=== REQUIREMENT ===
Extract the complete data exactly as given.

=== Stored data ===
/-- R77, R138, R139, R146: at its due time a RETRY_WAIT aim becomes QUEUED; at the coast deadline a COASTING track begins
SEARCHING about its anchor, a move in flight or none, and ends LOST where no position lies inside the band; the hold deadline
ends a track that holds the axes HOLD_EXPIRED while an aim waits, and otherwise the next aim that enters QUEUED does. That the
deadline has arrived is kept in the item holdPassed (log entry 21). None of them acts before its time. -/
def Obligations.WorkDeadlinesArrive : Prop :=
  (∀ (s : State) (i : SlotNo) (a : Aim) (due : Nat), slotAt s i = some a → a.state = .retryWait due →
    (Arrives s due →
      exec (.retryDue i) s = .next (afterEvent (enterQueued (later s due) i a)))
    ∧ (¬ Arrives s due → exec (.retryDue i) s = .next s))
  ∧ (∀ (s : State) (t : Track) (d : Nat) (a : Anchor) (e : Entry),
      s.track = some t → t.state = .coasting → t.coastDeadline = some d → t.anchor = some a →
      lookup s t.target = some e → Drivable s →
      (Arrives s d → exec .coastDeadline s = .next (afterEvent (trackSought (later s d)
        { t with state := .searching, coastDeadline := none, centreLook := false } a.raw a.zenith
        (some (ringStart e.window)))))
      ∧ (¬ Arrives s d → exec .coastDeadline s = .next s))
  ∧ (∀ (s : State) (t : Track) (d : Nat), s.track = some t → t.holdDeadline = some d → t.holdPassed = false →
      let past : State := { later s d with track := some { t with holdPassed := true } }
      (Arrives s d → t.aimsWaiting = false → exec .holdDeadline s = .next (afterEvent past))
      ∧ (∀ b, Arrives s d → t.aimsWaiting = true → s.grant.track = .holding b →
          exec .holdDeadline s = .next (afterEvent (endTrack past (some .holdExpired))))
      ∧ (¬ Arrives s d → exec .holdDeadline s = .next s))
  ∧ ∀ (s : State) (t : Track) (b : Bool) (i : SlotNo) (a : Aim), s.track = some t → t.holdPassed = true →
      s.grant.track = .holding b →
      let queued := putSlot s i (some { a with state := .queued, sequence := s.sequence })
      enterQueued s i a = endTrack (leaveIdle (takeWakeCause { queued with sequence := s.sequence + 1#32 } .queue))
        (some .holdExpired)

/-- R188, R190, R193: settle end returns a wake begun by the line alone to REST when the line is released, and otherwise
brings the part to RUN with the drive holding the positions read and WOKE to every port; the idle deadline of an idle part
enters REST and tells every port. -/
def Obligations.SettleAndIdleDeadlines : Prop :=
  (∀ (s : State) (d : Nat) (causes : Mask 6), s.power = .waking d causes → s.drive = .settling →
    Arrives s d →
    let now := later s d
    (causes = 0b100000#6 → s.wakeLine = false →
      exec .settleDeadline s = .next { now with power := .rest, drive := .off })
    ∧ (causes ≠ 0b100000#6 ∨ s.wakeLine = true →
      exec .settleDeadline s = .next (afterEvent (notifyAll
        { now with power := .run none, drive := .holding { h := s.encoder.h, v := s.encoder.v } } .woke))))
  ∧ ∀ (s : State) (d : Nat), s.power = .run (some d) → Arrives s d →
    (isIdle s = true → exec .idleDeadline s = .next (notifyAll
      { later s d with power := .rest, drive := .off, distance := none } .resting))
    ∧ (isIdle s = false → exec .idleDeadline s = .next s)

/-! ### What every step keeps -/

/-- The power-on state is safe. -/
def Obligations.SafeAtPowerOn : Prop := Safe State.reset

/-- R23, R27, R29: every step keeps the table in order. -/
def Obligations.EveryStepKeepsTheTable : Prop := Kept TableOk

/-- R70, R132: every step keeps the grant, the slots, the attempt and the track in agreement. -/
def Obligations.EveryStepKeepsTheGrant : Prop := Kept (fun s => GrantOk s ∧ TrackOk s)

/-- R98, R187: every step keeps the drive and the power state in agreement. -/
def Obligations.EveryStepKeepsDriveAndPower : Prop := Kept PowerOk

/-- R200, R205, section 9.1, R88, R152, R206: every step keeps at most 8 records in a queue, no default level above its
ceiling, and the clock, the parameters, the encoder positions and ω in range. -/
def Obligations.EveryStepKeepsTheBounds : Prop := Kept (fun s => PortsOk s ∧ RangesOk s)
end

=== ANSWER TO THIS EXERCISE ===
/-- R77, R138, R139, R146: at its due time a RETRY_WAIT aim becomes QUEUED; at the coast deadline a COASTING track begins
SEARCHING about its anchor, a move in flight or none, and ends LOST where no position lies inside the band; the hold deadline
ends a track that holds the axes HOLD_EXPIRED while an aim waits, and otherwise the next aim that enters QUEUED does. That the
deadline has arrived is kept in the item holdPassed (log entry 21). None of them acts before its time. -/
def Obligations.WorkDeadlinesArrive : Prop :=
  (∀ (s : State) (i : SlotNo) (a : Aim) (due : Nat), slotAt s i = some a → a.state = .retryWait due →
    (Arrives s due →
      exec (.retryDue i) s = .next (afterEvent (enterQueued (later s due) i a)))
    ∧ (¬ Arrives s due → exec (.retryDue i) s = .next s))
  ∧ (∀ (s : State) (t : Track) (d : Nat) (a : Anchor) (e : Entry),
      s.track = some t → t.state = .coasting → t.coastDeadline = some d → t.anchor = some a →
      lookup s t.target = some e → Drivable s →
      (Arrives s d → exec .coastDeadline s = .next (afterEvent (trackSought (later s d)
        { t with state := .searching, coastDeadline := none, centreLook := false } a.raw a.zenith
        (some (ringStart e.window)))))
      ∧ (¬ Arrives s d → exec .coastDeadline s = .next s))
  ∧ (∀ (s : State) (t : Track) (d : Nat), s.track = some t → t.holdDeadline = some d → t.holdPassed = false →
      let past : State := { later s d with track := some { t with holdPassed := true } }
      (Arrives s d → t.aimsWaiting = false → exec .holdDeadline s = .next (afterEvent past))
      ∧ (∀ b, Arrives s d → t.aimsWaiting = true → s.grant.track = .holding b →
          exec .holdDeadline s = .next (afterEvent (endTrack past (some .holdExpired))))
      ∧ (¬ Arrives s d → exec .holdDeadline s = .next s))
  ∧ ∀ (s : State) (t : Track) (b : Bool) (i : SlotNo) (a : Aim), s.track = some t → t.holdPassed = true →
      s.grant.track = .holding b →
      let queued := putSlot s i (some { a with state := .queued, sequence := s.sequence })
      enterQueued s i a = endTrack (leaveIdle (takeWakeCause { queued with sequence := s.sequence + 1#32 } .queue))
        (some .holdExpired)

/-- R188, R190, R193: settle end returns a wake begun by the line alone to REST when the line is released, and otherwise
brings the part to RUN with the drive holding the positions read and WOKE to every port; the idle deadline of an idle part
enters REST and tells every port. -/
def Obligations.SettleAndIdleDeadlines : Prop :=
  (∀ (s : State) (d : Nat) (causes : Mask 6), s.power = .waking d causes → s.drive = .settling →
    Arrives s d →
    let now := later s d
    (causes = 0b100000#6 → s.wakeLine = false →
      exec .settleDeadline s = .next { now with power := .rest, drive := .off })
    ∧ (causes ≠ 0b100000#6 ∨ s.wakeLine = true →
      exec .settleDeadline s = .next (afterEvent (notifyAll
        { now with power := .run none, drive := .holding { h := s.encoder.h, v := s.encoder.v } } .woke))))
  ∧ ∀ (s : State) (d : Nat), s.power = .run (some d) → Arrives s d →
    (isIdle s = true → exec .idleDeadline s = .next (notifyAll
      { later s d with power := .rest, drive := .off, distance := none } .resting))
    ∧ (isIdle s = false → exec .idleDeadline s = .next s)

/-! ### What every step keeps -/

/-- The power-on state is safe. -/
def Obligations.SafeAtPowerOn : Prop := Safe State.reset

/-- R23, R27, R29: every step keeps the table in order. -/
def Obligations.EveryStepKeepsTheTable : Prop := Kept TableOk

/-- R70, R132: every step keeps the grant, the slots, the attempt and the track in agreement. -/
def Obligations.EveryStepKeepsTheGrant : Prop := Kept (fun s => GrantOk s ∧ TrackOk s)

/-- R98, R187: every step keeps the drive and the power state in agreement. -/
def Obligations.EveryStepKeepsDriveAndPower : Prop := Kept PowerOk

/-- R200, R205, section 9.1, R88, R152, R206: every step keeps at most 8 records in a queue, no default level above its
ceiling, and the clock, the parameters, the encoder positions and ω in range. -/
def Obligations.EveryStepKeepsTheBounds : Prop := Kept (fun s => PortsOk s ∧ RangesOk s)
end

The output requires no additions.